*** Opening Source material ***

-- ==== Sys2Proof/Config.lean ====
section
/-!
DEFINITION. The wired constants of the block (spec/00_scope.md rule R6: no operation can change them), the
labels that the spec gives some raw byte values, the one open parameter, and the free values of the ports
that no operation drives.
-/

namespace Sys2Proof.Config

/-- `MFR_CODE`, the manufacturer code of a recognized payload (R6). -/
abbrev mfrCode : ManufacturerCode := 1512

/-- `IND_CODE`, the industry code of a recognized payload (R6). -/
abbrev indCode : IndustryCode := 4

/-- `HDR_WORD`, the header word of the two constants (R6, R103): payload bytes `E8 85`. -/
abbrev hdrWord : HeaderWord := 0x85E8

/-- `PROTOCOL_NUMBER`, the protocol number of every frame an encoder builds (R6). -/
abbrev protocolNumber : ProtocolNumber := 61184

/-- `DEFAULT_PRIORITY`, the priority of every encoder and of the written notation (R6, R85). -/
abbrev defaultPriority : Priority := 6

/-- `BROADCAST`, the destination that denotes broadcast (R6). -/
abbrev broadcast : Byte := 255

/-- `MAX_PAYLOAD`, the largest payload length of a Frame (R6). -/
abbrev maxPayload : Nat := 8

/-- `MIN_RECOGNIZED`, the smallest payload length of a recognized frame (R6). -/
abbrev minRecognized : Nat := 3

/-- `KIND_SIMPLE_ACTION` (R6). -/
abbrev kindSimpleAction : Byte := 1

/-- `KIND_STATE_INFO` (R6). -/
abbrev kindStateInfo : Byte := 2

/-- `KIND_CUSTOM_HSB` (R6). -/
abbrev kindCustomHsb : Byte := 3

/-- `KIND_START_PATTERN` (R6). -/
abbrev kindStartPattern : Byte := 4

/-- The required payload length of SimpleAction (R6, R75). -/
abbrev lenSimpleAction : Nat := 6

/-- The required payload length of StateInfo (R6, R75). -/
abbrev lenStateInfo : Nat := 7

/-- The required payload length of CustomHSB (R6, R75). -/
abbrev lenCustomHsb : Nat := 8

/-- The required payload length of StartPattern (R6, R75). -/
abbrev lenStartPattern : Nat := 6

/-- The kind tags reserved by the protocol, with no decoder in this block (R32, R79): output-channel
status, bin, PWM, PLI and PLI-T2HSB. -/
abbrev reservedKinds : List Byte := [5, 6, 7, 8, 16]

/-- The action `ON`; with `actionT2Hsb` one of the two action ids whose value the source gives (R31).
No operation looks at it. -/
abbrev actionOn : Byte := 2

/-- The action `T2HSB`, "transition to HSB" (R31). -/
abbrev actionT2Hsb : Byte := 8

/-- The label `Released` of a `switchState` (R30); like the four labels below it names a raw byte and no
operation looks at it. -/
abbrev switchReleased : Byte := 0

/-- The label `Pressed` of a `switchState` (R30). -/
abbrev switchPressed : Byte := 1

/-- The label `Held` of a `switchState` (R30). -/
abbrev switchHeld : Byte := 2

/-- The label `Momentary` of a `switchType` (R30). -/
abbrev switchMomentary : Byte := 0

/-- The label `Latching` of a `switchType` (R30). -/
abbrev switchLatching : Byte := 1

/-- The open parameter `DST_TEST_RAW` (spec/92_eei_decisions.md D11, U15), at its default: the destination
is compared with 255 after masking (R71, R90). -/
def dstTestRaw : Bool := false

/-- FREE VALUE (log entry 4, DESIGN CHOICE, safe): the values of the response ports that nothing drives (R36, R37, R179). The
spec leaves them unspecified and nothing constrains them. -/
opaque undrivenPorts : Nat → ResponsePorts

end Sys2Proof.Config
end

*** Closing Source material ***

_What the task asks_:
Retype every record without alteration.

_Solution to this problem_:
-- ==== Sys2Proof/Config.lean ====
section
/-!
DEFINITION. The wired constants of the block (spec/00_scope.md rule R6: no operation can change them), the
labels that the spec gives some raw byte values, the one open parameter, and the free values of the ports
that no operation drives.
-/

namespace Sys2Proof.Config

/-- `MFR_CODE`, the manufacturer code of a recognized payload (R6). -/
abbrev mfrCode : ManufacturerCode := 1512

/-- `IND_CODE`, the industry code of a recognized payload (R6). -/
abbrev indCode : IndustryCode := 4

/-- `HDR_WORD`, the header word of the two constants (R6, R103): payload bytes `E8 85`. -/
abbrev hdrWord : HeaderWord := 0x85E8

/-- `PROTOCOL_NUMBER`, the protocol number of every frame an encoder builds (R6). -/
abbrev protocolNumber : ProtocolNumber := 61184

/-- `DEFAULT_PRIORITY`, the priority of every encoder and of the written notation (R6, R85). -/
abbrev defaultPriority : Priority := 6

/-- `BROADCAST`, the destination that denotes broadcast (R6). -/
abbrev broadcast : Byte := 255

/-- `MAX_PAYLOAD`, the largest payload length of a Frame (R6). -/
abbrev maxPayload : Nat := 8

/-- `MIN_RECOGNIZED`, the smallest payload length of a recognized frame (R6). -/
abbrev minRecognized : Nat := 3

/-- `KIND_SIMPLE_ACTION` (R6). -/
abbrev kindSimpleAction : Byte := 1

/-- `KIND_STATE_INFO` (R6). -/
abbrev kindStateInfo : Byte := 2

/-- `KIND_CUSTOM_HSB` (R6). -/
abbrev kindCustomHsb : Byte := 3

/-- `KIND_START_PATTERN` (R6). -/
abbrev kindStartPattern : Byte := 4

/-- The required payload length of SimpleAction (R6, R75). -/
abbrev lenSimpleAction : Nat := 6

/-- The required payload length of StateInfo (R6, R75). -/
abbrev lenStateInfo : Nat := 7

/-- The required payload length of CustomHSB (R6, R75). -/
abbrev lenCustomHsb : Nat := 8

/-- The required payload length of StartPattern (R6, R75). -/
abbrev lenStartPattern : Nat := 6

/-- The kind tags reserved by the protocol, with no decoder in this block (R32, R79): output-channel
status, bin, PWM, PLI and PLI-T2HSB. -/
abbrev reservedKinds : List Byte := [5, 6, 7, 8, 16]

/-- The action `ON`; with `actionT2Hsb` one of the two action ids whose value the source gives (R31).
No operation looks at it. -/
abbrev actionOn : Byte := 2

/-- The action `T2HSB`, "transition to HSB" (R31). -/
abbrev actionT2Hsb : Byte := 8

/-- The label `Released` of a `switchState` (R30); like the four labels below it names a raw byte and no
operation looks at it. -/
abbrev switchReleased : Byte := 0

/-- The label `Pressed` of a `switchState` (R30). -/
abbrev switchPressed : Byte := 1

/-- The label `Held` of a `switchState` (R30). -/
abbrev switchHeld : Byte := 2

/-- The label `Momentary` of a `switchType` (R30). -/
abbrev switchMomentary : Byte := 0

/-- The label `Latching` of a `switchType` (R30). -/
abbrev switchLatching : Byte := 1

/-- The open parameter `DST_TEST_RAW` (spec/92_eei_decisions.md D11, U15), at its default: the destination
is compared with 255 after masking (R71, R90). -/
def dstTestRaw : Bool := false

/-- FREE VALUE (log entry 4, DESIGN CHOICE, safe): the values of the response ports that nothing drives (R36, R37, R179). The
spec leaves them unspecified and nothing constrains them. -/
opaque undrivenPorts : Nat → ResponsePorts

end Sys2Proof.Config
end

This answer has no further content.